The team has grown to 14 caring volunteers. Some are veterans, some are not. Two are gold star mothers. They’ve been called into action nearly 240 times in the last six years.
“I can’t think of anything more I can do for these young people than honor them this way,” says team co-leader Joe Donnelly, also a Vietnam vet.
The volunteers have developed a carefully choreographed system of support that starts with meeting the hearse. Someone always stays with the coffin as it makes its way through the cargo area and eventually to the tarmac.
The USO coordinates with the TSA to fast-track the military escort and any family members through a separate security line, and the airlines routinely upgrade them to first class. If there’s no room in first class, Donnelly says, he’s seen passengers volunteer to give up their tickets and sit in coach.
From the tarmac, he often sees rows of people watching quietly from the windows, as an honor guard escorts the red, white and blue baggage cart to the plane, lifts out the crate, folds the flag and offers a final solemn salute.
Because of budget constraints, the National Guard can no longer provide a full honor guard every time, so the USO has helped train TSA agents to fill in. Many are veterans themselves and eager to volunteer.

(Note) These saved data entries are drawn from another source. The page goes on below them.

/-- 40_bitstream R85: two pushes leave the state of one push of the concatenation, and two pulls that answer `OK` return
the parts of what one pull would have returned. -/
def Obligations.PushesAndPullsConcatenate : Prop :=
  (∀ s (v1 v2 : BitVec 64) (n1 n2 : BitVec 8), s.cur ≤ 8 * s.sb.length → n1.toNat + n2.toNat ≤ 64 →
    v1.toNat < 2 ^ n1.toNat → v2.toNat < 2 ^ n2.toNat →
    overCap s.cfg.capSB (max s.sb.length (ceil8 (s.cur + (n1.toNat + n2.toNat)))) = false →
    ∃ (t u : State) (r1 r2 r : Nat), exec (.bsPush v1 n1) s = .next (t.deliver ⟨.ok, r1⟩) ∧ t.rsps = s.rsps ∧
      exec (.bsPush v2 n2) t = .next (u.deliver ⟨.ok, r2⟩) ∧
      exec (.bsPush (BitVec.ofNat 64 (v1.toNat + v2.toNat * 2 ^ n1.toNat)) (n1 + n2)) s =
        .next (u.deliver ⟨.ok, r⟩)) ∧
  (∀ s (n1 n2 : BitVec 8), n1.toNat + n2.toNat ≤ 64 → s.cur + n1.toNat + n2.toNat ≤ 8 * s.sb.length →
    ∃ (t u : State) (r1 r2 : Nat), exec (.bsPull n1) s = .next (t.deliver ⟨.ok, r1⟩) ∧ t.rsps = s.rsps ∧
      exec (.bsPull n2) t = .next (u.deliver ⟨.ok, r2⟩) ∧
      exec (.bsPull (n1 + n2)) s = .next (u.deliver ⟨.ok, r1 + r2 * 2 ^ n1.toNat⟩))

/-- 40_bitstream R83, the round trip: on an empty stream, any sequence of fields pushed in order and pulled back after
`BS.REWIND` yields the original values; the cursor, the length and the padding bits are as the rule says. -/
def Obligations.PushPullRoundTrip : Prop :=
  ∀ s (fields : List (BitVec 64 × BitVec 8)), s.sb = [] → s.cur = 0 →
    (∀ f ∈ fields, f.2.toNat ≤ 64 ∧ f.1.toNat < 2 ^ f.2.toNat) →
    let total := (fields.map (fun f => f.2.toNat)).sum
    overCap s.cfg.capSB (ceil8 total) = false →
    ∃ (t : State) (pushed : List Response) (u : State), runInstrs (fields.map (fun f => Instr.bsPush f.1 f.2)) s = .next t ∧
      t.rsps = pushed ++ s.rsps ∧ pushed.length = fields.length ∧ (∀ p ∈ pushed, p.st = .ok) ∧
      t.cur = total ∧ t.sb.length = ceil8 total ∧ (∀ p, total ≤ p → bitAt t.sb p = false) ∧
      runInstrs (.bsRewind :: fields.map (fun f => Instr.bsPull f.2)) t = .next u ∧
      u.rsps = (fields.map (fun f => (⟨.ok, f.1.toNat⟩ : Response))).reverse ++ ⟨.ok, 0⟩ :: t.rsps ∧
      u.cur = total ∧ u.sb = t.sb

/-- 40_bitstream R76: `Free` holds after `BS.CLEAR` and after reset, and is preserved by `BS.PUSH`, `BM.PACK`, `BS.PULL`,
`BS.GET` and `BM.UNPACK`. -/
def Obligations.FreeBitsPreserved : Prop :=
  Free State.reset ∧ (∀ s t, exec .bsClear s = .next t → Free t) ∧
  ∀ i s t, (∃ v n, i = .bsPush v n) ∨ (∃ k, i = .bmPack k) ∨ (∃ n, i = .bsPull n) ∨ i = .bsGet ∨ (∃ k, i = .bmUnpack k) →
    s.cur ≤ 8 * s.sb.length → Free s → exec i s = .next t → Free t

/-- 20_memory R39: the two chunked loops are equivalent to the primitives of R37 and R38. -/
def Obligations.ChunkedDatapathAgrees : Prop :=
  (∀ bytes c n v, n ≤ 64 → v < 2 ^ n → c ≤ 8 * bytes.length → chunkWrite bytes c n v = streamWrite bytes c n v) ∧
  (∀ bytes c m, m ≤ 64 → c + m ≤ 8 * bytes.length → chunkRead bytes c m = streamRead bytes c m)

/-- 20_memory R40: the stream has no memory of the widths used to write it or to read it; at a byte-aligned cursor at the
end of the stream a 16-bit value appears as two bytes and a 64-bit tile as eight, low byte first. -/
def Obligations.StreamHasNoWidths : Prop :=
  (∀ bytes c n1 n2 v1 v2, c ≤ 8 * bytes.length → v1 < 2 ^ n1 →
    streamWrite (streamWrite bytes c n1 v1) (c + n1) n2 v2 = streamWrite bytes c (n1 + n2) (v1 + v2 * 2 ^ n1)) ∧
  (∀ bytes c m1 m2, streamRead bytes c (m1 + m2) =
    streamRead bytes c m1 + streamRead bytes (c + m1) m2 * 2 ^ m1) ∧
  (∀ bytes (v : BitVec 16), streamWrite bytes (8 * bytes.length) 16 v.toNat =
    bytes ++ [v.extractLsb' 0 8, v.extractLsb' 8 8]) ∧
  (∀ bytes (v : Tile), streamWrite bytes (8 * bytes.length) 64 v.toNat =
    bytes ++ (List.range 8).map (fun j => v.extractLsb' (8 * j) 8))

/-! ### BMap -/

/-- 41_bmap R91: the table is the bit interleave, x bits in the even positions. -/
def Obligations.MortonInterleavesBits : Prop :=
  mortonTable.length = 64 ∧ ∀ lx < 8, ∀ ly < 8,
    morton (ly * 8 + lx) = lx % 2 + 2 * (ly % 2) + 4 * (lx / 2 % 2) + 8 * (ly / 2 % 2) + 16 * (lx / 4 % 2) +
      32 * (ly / 4 % 2)

/-- 41_bmap R106 (1), (2): the table is a permutation of 0..63, and every aligned s×s sub-block, s in 2, 4, 8, maps into
s² consecutive positions that start at a multiple of s². -/
def Obligations.MortonPermutesAndNests : Prop :=
  ((List.range 64).map morton).Perm (List.range 64) ∧
  ∀ side ∈ [2, 4, 8], ∀ a < 8 / side, ∀ b < 8 / side, ∃ q < 64 / (side * side), ∀ i < side, ∀ j < side,
    morton ((b * side + j) * 8 + (a * side + i)) / (side * side) = q

/-- 41_bmap R93: `BM.CONFIG` gives the bank its dimensions and `ceil8(w)·ceil8(h)` zero tiles, answers their number, and
leaves everything else, the other bank too; `E_CAPACITY` changes nothing. -/
def Obligations.ConfigConstructsBitmap : Prop :=
  (∀ k w h, encode (.bmConfig k w h) = mkWord 0x20 (0#4 ++ k) (h ++ w)) ∧ RefusesBits 0x20 0xF0 0 ∧
  (∀ s k w h, 2 ≤ k.toNat → exec (.bmConfig k w h) s = .next (s.deliver ⟨.eField, 0⟩)) ∧
  ∀ s k b (w h : BitVec 32), bankOf k = some b →
    let nt := (w.toNat + 7) / 8 * ((h.toNat + 7) / 8)
    (overCap s.cfg.tileCap nt = true → exec (.bmConfig k w h) s = .next (s.deliver ⟨.eCapacity, 0⟩)) ∧
    (overCap s.cfg.tileCap nt = false →
      ∃ m : Bank, exec (.bmConfig k w h) s = .next ((s.setBank b m).deliver ⟨.ok, nt⟩) ∧ m.bw = w ∧ m.bh = h ∧
        m.tiles.length = nt ∧ ∀ x ∈ m.tiles, x = 0)

/-- 41_bmap R94: `BM.BIT` answers bit `MORTON[(y mod 8)·8 + (x mod 8)]` of tile word `LW·(y div 8) + (x div 8)` (R92), or
`E_RANGE` outside the bitmap, and writes nothing. -/
def Obligations.BitReadsItsTileBit : Prop :=
  (∀ k x y, encode (.bmBit k x y) = mkWord 0x21 (0#4 ++ k) (y ++ x)) ∧ RefusesBits 0x21 0xF0 0 ∧
  (∀ s k x y, 2 ≤ k.toNat → exec (.bmBit k x y) s = .next (s.deliver ⟨.eField, 0⟩)) ∧
  ∀ s k b (x y : BitVec 32), bankOf k = some b →
    let m := s.bank b
    ((m.bw.toNat ≤ x.toNat ∨ m.bh.toNat ≤ y.toNat) →
      exec (.bmBit k x y) s = .next (s.deliver ⟨.eRange, 0⟩)) ∧
    (x.toNat < m.bw.toNat → y.toNat < m.bh.toNat →
      let tile := m.tiles.getD ((m.bw.toNat + 7) / 8 * (y.toNat / 8) + x.toNat / 8) 0
      exec (.bmBit k x y) s =
        .next (s.deliver ⟨.ok, tile.toNat / 2 ^ morton (y.toNat % 8 * 8 + x.toNat % 8) % 2⟩))

/-- 41_bmap R95, R96: `BM.SET` makes the bit of (x, y) 1 and `BM.CLEAR` makes it 0; every other coordinate of the tile
grid, padding included, reads as before, the tile count and the dimensions stay, and nothing else changes. Outside the
bitmap both answer `E_RANGE`. -/
def Obligations.SetAndClearChangeOneBit : Prop :=
  (∀ k x y, encode (.bmSet k x y) = mkWord 0x22 (0#4 ++ k) (y ++ x) ∧
    encode (.bmClear k x y) = mkWord 0x23 (0#4 ++ k) (y ++ x)) ∧ RefusesBits 0x22 0xF0 0 ∧ RefusesBits 0x23 0xF0 0 ∧
  (∀ s k x y, 2 ≤ k.toNat → exec (.bmSet k x y) s = .next (s.deliver ⟨.eField, 0⟩) ∧
    exec (.bmClear k x y) s = .next (s.deliver ⟨.eField, 0⟩)) ∧
  ∀ s k b (x y : BitVec 32), bankOf k = some b →
    ((s.bank b).inRange x y = false → exec (.bmSet k x y) s = .next (s.deliver ⟨.eRange, 0⟩) ∧
      exec (.bmClear k x y) s = .next (s.deliver ⟨.eRange, 0⟩)) ∧
    (AtRest s → (s.bank b).inRange x y = true →
      ∃ m1 m0 : Bank, exec (.bmSet k x y) s = .next ((s.setBank b m1).deliver ⟨.ok, 0⟩) ∧
        exec (.bmClear k x y) s = .next ((s.setBank b m0).deliver ⟨.ok, 0⟩) ∧
        (m1.bw = (s.bank b).bw ∧ m1.bh = (s.bank b).bh ∧ m1.tiles.length = (s.bank b).tiles.length) ∧
        (m0.bw = (s.bank b).bw ∧ m0.bh = (s.bank b).bh ∧ m0.tiles.length = (s.bank b).tiles.length) ∧
        ∀ x' y', (s.bank b).covers x' y' →
          (m1.bitXY x' y' = if x' = x ∧ y' = y then true else (s.bank b).bitXY x' y') ∧
          (m0.bitXY x' y' = if x' = x ∧ y' = y then false else (s.bank b).bitXY x' y'))

/-- 41_bmap R104: after `BM.CONFIG` every padding bit is 0, and `BM.SET` and `BM.CLEAR` cannot reach one. -/
def Obligations.PaddingStaysClear : Prop :=
  (∀ s t k b w h, bankOf k = some b → exec (.bmConfig k w h) s = .next t →
    overCap s.cfg.tileCap (ceil8 w.toNat * ceil8 h.toNat) = false → (t.bank b).paddingClear) ∧
  (∀ s t k b x y, AtRest s → (s.bank b).paddingClear →
    exec (.bmSet k x y) s = .next t ∨ exec (.bmClear k x y) s = .next t → (t.bank b).paddingClear)

/-- 41_bmap R97, R98, R102: `BM.DSIZE` answers 8 bytes for each tile, `BM.GETSIZE` the height in `r[63:32]` and the width
in `r[31:0]`, `BM.RDTILE` the tile word or `E_RANGE`; none of them writes. -/
def Obligations.SizesAndTilesObserve : Prop :=
  (∀ k t, encode (.bmDsize k) = mkWord 0x24 (0#4 ++ k) 0 ∧ encode (.bmGetsize k) = mkWord 0x25 (0#4 ++ k) 0 ∧
    encode (.bmRdtile k t) = mkWord 0x29 (0#4 ++ k) t) ∧
  RefusesBits 0x24 0xF0 0xFFFFFFFFFFFFFFFF ∧ RefusesBits 0x25 0xF0 0xFFFFFFFFFFFFFFFF ∧ RefusesBits 0x29 0xF0 0 ∧
  (∀ s k t, 2 ≤ k.toNat → exec (.bmDsize k) s = .next (s.deliver ⟨.eField, 0⟩) ∧
    exec (.bmGetsize k) s = .next (s.deliver ⟨.eField, 0⟩) ∧
    exec (.bmRdtile k t) s = .next (s.deliver ⟨.eField, 0⟩)) ∧
  ∀ s k b (t : BitVec 64), AtRest s → bankOf k = some b →
    let m := s.bank b
    let nt := ceil8 m.bw.toNat * ceil8 m.bh.toNat
    exec (.bmDsize k) s = .next (s.deliver ⟨.ok, 8 * nt⟩) ∧
    exec (.bmGetsize k) s = .next (s.deliver ⟨.ok, m.bh.toNat * 2 ^ 32 + m.bw.toNat⟩) ∧
    (nt ≤ t.toNat → exec (.bmRdtile k t) s = .next (s.deliver ⟨.eRange, 0⟩)) ∧
    (t.toNat < nt → exec (.bmRdtile k t) s = .next (s.deliver ⟨.ok, (m.tiles.getD t.toNat 0).toNat⟩))

/-- 41_bmap R99: `BM.CMP` answers `OK` with 1 when the tile arrays have the same length and the same words, `S_FALSE` with
0 otherwise, whatever the dimensions; it writes nothing. -/
def Obligations.CompareAnswersEquality : Prop :=
  (∀ a b, encode (.bmCmp a b) = mkWord 0x26 (b ++ a) 0) ∧ RefusesBits 0x26 0 0xFFFFFFFFFFFFFFFF ∧
  (∀ s a b, 2 ≤ a.toNat ∨ 2 ≤ b.toNat → exec (.bmCmp a b) s = .next (s.deliver ⟨.eField, 0⟩)) ∧
  ∀ s a b ka kb, bankOf a = some ka → bankOf b = some kb →
    let ta := (s.bank ka).tiles
    let tb := (s.bank kb).tiles
    ((ta.length = tb.length ∧ ∀ t < ta.length, ta.getD t 0 = tb.getD t 0) →
      exec (.bmCmp a b) s = .next (s.deliver ⟨.ok, 1⟩)) ∧
    ((ta.length ≠ tb.length ∨ ∃ t < ta.length, ta.getD t 0 ≠ tb.getD t 0) →
      exec (.bmCmp a b) s = .next (s.deliver ⟨.sFalse, 0⟩))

The Raleigh-Durham USO tries to adapt its procedures to fit any situation, and it has created a separate six-person Family Support Team to assist grieving families traveling to and from Dover Air Force Base. In 2009, a second honors and family support team began serving the Charlotte airport.
“You want to make sure it happens right for the family,” says Richard Steeves, who heads the 15-person Charlotte team. “I mean that’s the whole deal.”
Steeves, 73, also served in Vietnam and remembers how returning troops were treated years ago. He wants something better for today’s fallen heroes – a final homecoming worthy of their sacrifice. And the USO is helping to provide that.
“When they notice the honor guard, people will stand up, sometimes clap,” says Steeves. “It’s good to see that. That’s the way it should be.”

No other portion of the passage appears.